2. Parallèlement, organiser leur protection par de simples legs croisés serait illusoire : la valeur du legs serait réductible à partir du moment où seraient franchies les limites de la quotité disponible, et par ailleurs elle se verrait frappée du plus lourd taux d'impôt qui soit, les 60 % de droits de mutation à titre gratuit applicables entre personnes non parentes. Autant dire un cadeau empoisonné.
3. Et vouloir réduire le legs au seul usufruit du logement serait un remède pire que le mal : certes, en fonction de l'âge du concubin survivant lors du premier décès, la valeur formant l'assiette de ces droits de succession serait mécaniquement plus réduite ; mais sur le plan de la réductibilité pour atteinte à la réserve, il n'en serait rien, l'imputation en assiette désormais clairement consacrée excluant toute prise en compte d'une quelconque valeur de l'usufruit, forte ou faible, pour vérifier si le legs portant sur tel ou tel bien excède ou non les capacités de la quotité disponible.

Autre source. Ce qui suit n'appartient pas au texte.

/-- The dies that may hold a replica, besides the home (R233). -/
def inDegree (deg home d : Nat) : Bool :=
  d != home && (match deg with
    | 0 => false
    | 1 => d / 2 == home / 2
    | 2 => d / 4 == home / 4
    | _ => true)

def dieBit (d : Nat) : BitVec 8 := BitVec.ofNat 8 (2 ^ (d % 8))

def dirOf (s : State) (row : Nat) : DirEntry :=
  (s.side.dir.find? fun e => e.row == row).getD { row := row, dies := 0, owner := none }

def setDir (s : State) (e : DirEntry) : State :=
  { s with side := { s.side with dir :=
    (if e.dies = 0 ∧ e.owner = none then [] else [e]) ++ s.side.dir.filter fun x => x.row != e.row } }

/-- The directory names a die as holding a copy (R220). -/
def nameDie (s : State) (row die : Nat) : State := setDir s { dirOf s row with dies := (dirOf s row).dies ||| dieBit die }

def bump (x : W64) : W64 := x + 1

/-- A row access of a region, from a die or, as die 8, from none (R239). -/
def noteAcc (s : State) (die pa : Nat) : State :=
  modRegion s (pa / 2 ^ 21) fun r => { r with accDie := setNth r.accDie (min die 8) (nth r.accDie (min die 8) 0 + 1) }

/-! ### Slices (R229 to R232) -/

/-- The row of the slice index: PA[20:7] ⊕ (PA[30:27] << 10) (R230). -/
def sliceRow (pa : Nat) : Nat := (pa / 2 ^ 7 % 2 ^ 14) ^^^ (pa / 2 ^ 27 % 16 * 2 ^ 10)

/-- The bank: PA[38:21] mod 3 (R230). -/
def sliceBank (pa : Nat) : Nat := pa / 2 ^ 21 % 2 ^ 18 % 3

/-- The set of a line in every slice (R230). -/
def sliceSet (pa : Nat) : Nat := 16384 * sliceBank pa + sliceRow pa

/-- A frame's colour: row[13:10] (R231). -/
def colour (pa : Nat) : Nat := sliceRow pa / 2 ^ 10

/-- Who asks for a line: its partition, its class, its die, or the I/O die by which it comes, 8 for X0 and 9 for X1, and the core whose L1 it looks in, 512 for none. -/
structure Rq where
  part : Nat
  cls : Nat
  die : Nat
  core : Nat := 512
  deriving DecidableEq, Repr

def rqOf (t : Task) : Rq := { part := t.info.part, cls := t.info.cls, die := dieOf t, core := coreNum t }

/-- The PF, a host or a peer, a controller: on no compute die, of no class F. -/
def rqDevice (part : Nat) : Rq := { part := part, cls := 2, die := 8 }

/-- Byte w of a die's way map. -/
def wayOf (s : State) (die w : Nat) : Nat := bitsOf (nth s.side.ways die 0) (8 * w) 8

/-- The ways that the requesting work may fill (R232). -/
def waysFor (s : State) (q : Rq) (die : Nat) : List Nat :=
  (List.range 16).filter fun w =>
    let b := wayOf s die w
    if q.cls = 0 then b / 128 % 2 == 1 && b % 64 == q.part else b / 128 % 2 == 0

/-- A slice holds a line: a lookup hits in any way (R232). -/
def sliceHolds (s : State) (die row : Nat) : Bool := s.side.slices.any fun l => l.die == die && l.row == row

/-- A line enters a slice, in a way that the request may use; a line that stood there leaves. Where every such way is taken, which of them gives way is not stated: a free choice (log 10). False where the request may use no way. -/
def fillSlice (s : State) (q : Rq) (die row : Nat) : State × Bool :=
  let here := s.side.slices.filter fun l => l.die == die && sliceSet (l.row * 128) == sliceSet (row * 128)
  let ways := waysFor s q die
  match ways.find? fun w => !(here.any fun l => l.way == w), ways with
  | some w, _ => ({ s with side := { s.side with slices := { die := die, row := row, way := w } :: s.side.slices } }, true)
  | none, [] => (s, false)
  | none, _ =>
    let w := nth ways ((Config.freeRow s.fresh).toNat % ways.length) 0
    let rest := s.side.slices.filter fun l => !(l.die == die && l.way == w && sliceSet (l.row * 128) == sliceSet (row * 128))
    ({ s with side := { s.side with slices := { die := die, row := row, way := w } :: rest }, fresh := s.fresh + 1 }, true)

/-! ### The stacks (R240, R242) -/

/-- A row that only its home stack holds for the requester: neither its own slice nor the home's has it (R229). -/
def onStack (s : State) (q : Rq) (row : Nat) : Bool :=
  !sliceHolds s (homeDie s (row * 128)) row && !sliceHolds s q.die row

/-- Rows that a stack has served in the slot that runs now. -/
def slotRows (s : State) (stack : Nat) : Nat := if s.side.hbmSlot = s.clk.ftime / 20 then nth s.side.hbmRows stack 0 else 0

/-- The slot that runs now is reserved to the requester (R241). -/
def slotIsOf (s : State) (q : Rq) (stack : Nat) : Bool :=
  let b := nth (nth s.side.hbmActive stack []) (s.clk.ftime % 1280 / 20) 0
  bitAt b 7 && fld b 5 0 == q.part && bitAt b 6 == (q.cls == 0)

def bewWeight (q : Part) : Nat := fld q.mem.bew 7 0
def bewCap (q : Part) : Nat := 64 * fld q.mem.bew 23 8

/-- One row of a stack is served (R242). -/
def useStack (s : State) (q : Rq) (stack : Nat) : State :=
  let now := s.clk.ftime / 20
  let own := slotIsOf s q stack
  let rows := if s.side.hbmSlot = now then s.side.hbmRows else List.replicate 8 0
  let s := { s with side := { s.side with hbmSlot := now, hbmRows := setNth rows stack (nth rows stack 0 + 1) } }
  if own then s
  else
    let s := if (getPart s q.part).mem.beTurn < bewWeight (getPart s q.part) then s
      else { s with parts := s.parts.map fun p => { p with mem := { p.mem with beTurn := 0 } } }
    modPM s q.part fun m => { m with beRows := m.beRows + 1, beTurn := m.beTurn + 1 }

/-! ### The link ports (R373, R374)

A route is a list of hops, and a hop the ports that lead over it: two of them to the mirror partner, whose ports are bonded. Ports are numbered as LNK_VCW numbers them. -/

/-- Hops along the ring of one parity from die a to die b: +2 leaves by port 2, -2 by port 3 (R373). -/
def ringHops (a b : Nat) : List (List Nat) := match (b + 8 - a) % 8 / 2 with
  | 0 => []
  | 1 => [[4 * a + 2]]
  | 2 => [[4 * a + 2], [4 * ((a + 2) % 8) + 2]]
  | _ => [[4 * a + 3]]

/-- The attached die of I/O die x, 0 or 1, that is nearest to die b on b's ring (R373). -/
def entryDie (x b : Nat) : Nat :=
  let at_ := match x, b / 2 with
    | 0, 0 | 0, 3 => 0
    | 0, _ => 1
    | _, 0 | _, 3 => 3
    | _, _ => 2
  2 * at_ + b % 2

/-- The way of a flit between two dies, 8 and 9 for X0 and X1: first to the partner where the parities differ; from an I/O die, or to one, by the attached die next to the other end (R373, log 7). -/
def route (a b : Nat) : List (List Nat) :=
  if 8 ≤ a ∧ 8 ≤ b then []
  else if 8 ≤ a then [32 + entryDie (a - 8) b] :: ringHops (entryDie (a - 8) b) b
  else if 8 ≤ b then ringHops a (entryDie (b - 8) a) ++ [[32 + entryDie (b - 8) a]]
  else if a % 2 = b % 2 then ringHops a b
  else [4 * a, 4 * a + 1] :: ringHops (a + 1 - 2 * (a % 2)) b

/-- The way between a die and the I/O die of an I/O address (R209, R373). -/
def ioRoute (die pa : Nat) : List (List Nat) := route die (8 + pa / 2 ^ 50 % 2)

/-- The way of a row from its home die to a requester that has no copy of it on its own die. -/
def rowRoute (s : State) (q : Rq) (row : Nat) : List (List Nat) :=
  let home := homeDie s (row * 128)
  if q.die = home ∨ sliceHolds s q.die row then [] else route home q.die

/-- The way of a written row to its home die. -/
def outRoute (s : State) (q : Rq) (row : Nat) : List (List Nat) :=
  let home := homeDie s (row * 128)
  if q.die = home then [] else route q.die home

/-- A row's two flits still go by the partition's F channel of a port. -/
def lnkFree (r : PartRes) (n : Nat) : Bool :=
  let v := nth r.lnk n 0
  fld v 7 0 != 0 && decide (nth r.lnkF n 0 + 2 ≤ fld v 47 32)

/-- A port serves a partition: its F channel within FCAP, else its general channel (R374, log 7). -/
def portServes (s : State) (q : Rq) (n : Nat) : Bool :=
  let r := (getPart s q.part).res
  (q.cls == 0 && lnkFree r n) || fld (nth r.lnk n 0) 15 8 != 0

/-- Every hop of a way has a port with service. -/
def wayOpen (s : State) (q : Rq) (way : List (List Nat)) : Bool := way.all fun h => h.any (portServes s q)

/-- The flits of a row, charged to the F channels that carry them. -/
def useLinks (s : State) (q : Rq) (way : List (List Nat)) : State :=
  if q.cls = 0 then
    way.foldl (fun s h => modPR s q.part fun r => match h.find? (lnkFree r) with
      | some n => { r with lnkF := setNth r.lnkF n (nth r.lnkF n 0 + 2) }
      | none => r) s
  else s

/-- A row written from a die: an access of its region, charged to the links on its way and, where the home slice does not hold the row, to its stack (R239, R242, R374, log 7). -/
def noteWrite (s : State) (q : Rq) (row : Nat) : State :=
  let home := homeDie s (row * 128)
  let s := useLinks (noteAcc s q.die (row * 128)) q (outRoute s q row)
  if sliceHolds s home row then s else useStack s q home

/-- A core's ownership of a line ends with another requester's read of it: the line stays as a clean copy (R220). -/
def shareLine (s : State) (row : Nat) : State :=
  if (dirOf s row).owner.isSome then
    setDir { s with side := { s.side with l1 := s.side.l1.map fun l => if l.row = row ∧ l.coh ≠ 0 then { l with dirty := false, own := false } else l } }
      { dirOf s row with owner := none }
  else s

/-- A row fetched by a requester past its L1 (R221, R229): its own die's slice, the home slice, the home stack; the slices fill as class and degree allow; the epoch counts and the partition's counters move (R233, R236, R238). -/
def fetchRow (s : State) (q : Rq) (coh row : Nat) : State :=
  let pa := row * 128
  let home := homeDie s pa
  let s := noteAcc (if coh = 0 then s else shareLine s row) q.die pa
  if q.die ≠ home ∧ sliceHolds s q.die row then
    let s := modRegion s (pa / 2 ^ 21) fun r => { r with hits := r.hits + 1 }
    modPM s q.part fun m => { m with replHit := bump m.replHit }
  else
    let s := useLinks s q (rowRoute s q row)
    let s := if sliceHolds s home row then s else (fillSlice (useStack s q home) q home row).1
    if q.die = home ∨ 8 ≤ q.die then s
    else if inDegree (regionOf s (pa / 2 ^ 21)).deg home q.die then
      if coh = 0 then s
      else match fillSlice s q q.die row with
        | (s, true) => modPM (nameDie s row q.die) q.part fun m => { m with replFill := bump m.replFill }
        | (s, false) => s
    else modRegion s (pa / 2 ^ 21) fun r => { r with missr := r.missr + 1 }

Ce serait donc un coup d'épée dans l'eau sur le plan de la réduction du legs, et une automutilation sur le plan de sa portée : car l'usufruitier du logement ne jouira que de certaines utilités de la propriété, mais pas du droit de disposer du logement, alors que justement tel était l'objectif de nos concubins.
4. Il leur sera donc conseillé de constituer une société (en principe civile), laquelle réalisera l'acquisition du logement de la famille. À ce stade, M. Jetème et Mme Moahossy sont seuls titulaires de la propriété des parts composant le capital social (et ce à égales fractions ou au contraire selon des proportions correspondant à leurs investissements si ces derniers sont inégaux) : admettons par exemple que chaque concubin est titulaire de 50 parts sur les 100 qui composent le capital social. M. Jetème est titulaire des parts 1 à 50, et Mme Moahossy des parts 51 à 100. Ils procèdent alors à l'échange de l'usufruit portant sur leurs parts sociales respectives, afin que, in fine, chaque concubin soit détenteur, de façon croisée, de la nue-propriété sur la moitié des parts, et de l'usufruit sur l'autre moitié. Monsieur sera nu-propriétaire des parts 1 à 50, et usufruitier des parts 51 à 100. Madame sera usufruitière des parts 1 à 50, et nue-propriétaire des parts 51 à 100.
Cet échange, dès lors qu'il est équilibré dans la valeur composant chaque lot, est exclusif de toute libéralité. Exeunt donc les problématiques de réduction pour empiètement sur la réserve héréditaire, et de fiscalité confiscatoire au taux de 60 %.
Et au décès de l'un des membres du couple, peu importe lequel, l'usufruit qu'il détenait sur les parts de son coassocié s'éteindra naturellement, sans mutation et donc sans taxation, tout en laissant au contraire subsister l'usufruit de son coassocié, bien vivant, sur ses propres parts. L'associé survivant sera donc titulaire de la pleine propriété sur son bloc originel de titres (minoritaire, majoritaire ou égalitaire, peu importe) et titulaire de l'usufruit sur le bloc de participation de son associé décédé. Les droits des héritiers du prémourant porteront sur la nue-propriété de la fraction de parts que détenait leur auteur, ni plus ni moins. Reste alors au rédacteur des statuts à employer toute l'ingénierie si féconde que lui tend le droit des sociétés (notamment civiles), en concevant le contrat de société de manière à flécher vers l'usufruitier des titres les droits et les pouvoirs les plus étendus (notamment par l'attribution de tous les droits de vote attachés aux parts démembrées), afin que, sans léser un instant la dévolution patrimoniale revenant aux héritiers du concubin prémourant, le concubin survivant puisse néanmoins détenir en ses mains toutes les manettes de contrôle de ce véhicule de détention du logement que constituera la société.
– Solution forte et subtile. – Entre personnes désireuses de mutuellement se protéger en assurant la protection du logement commun en cas de disparition de l'une d'elles, cette solution allie l'efficacité à des coûts bien plus attractifs que ceux d'une libéralité ou d'une clause d'accroissement entre concubins. Ceci en prenant appui sur deux piliers d'autant plus forts qu'ils sont combinés : organisation sociétaire (§ I) et démembrement de propriété (§ II).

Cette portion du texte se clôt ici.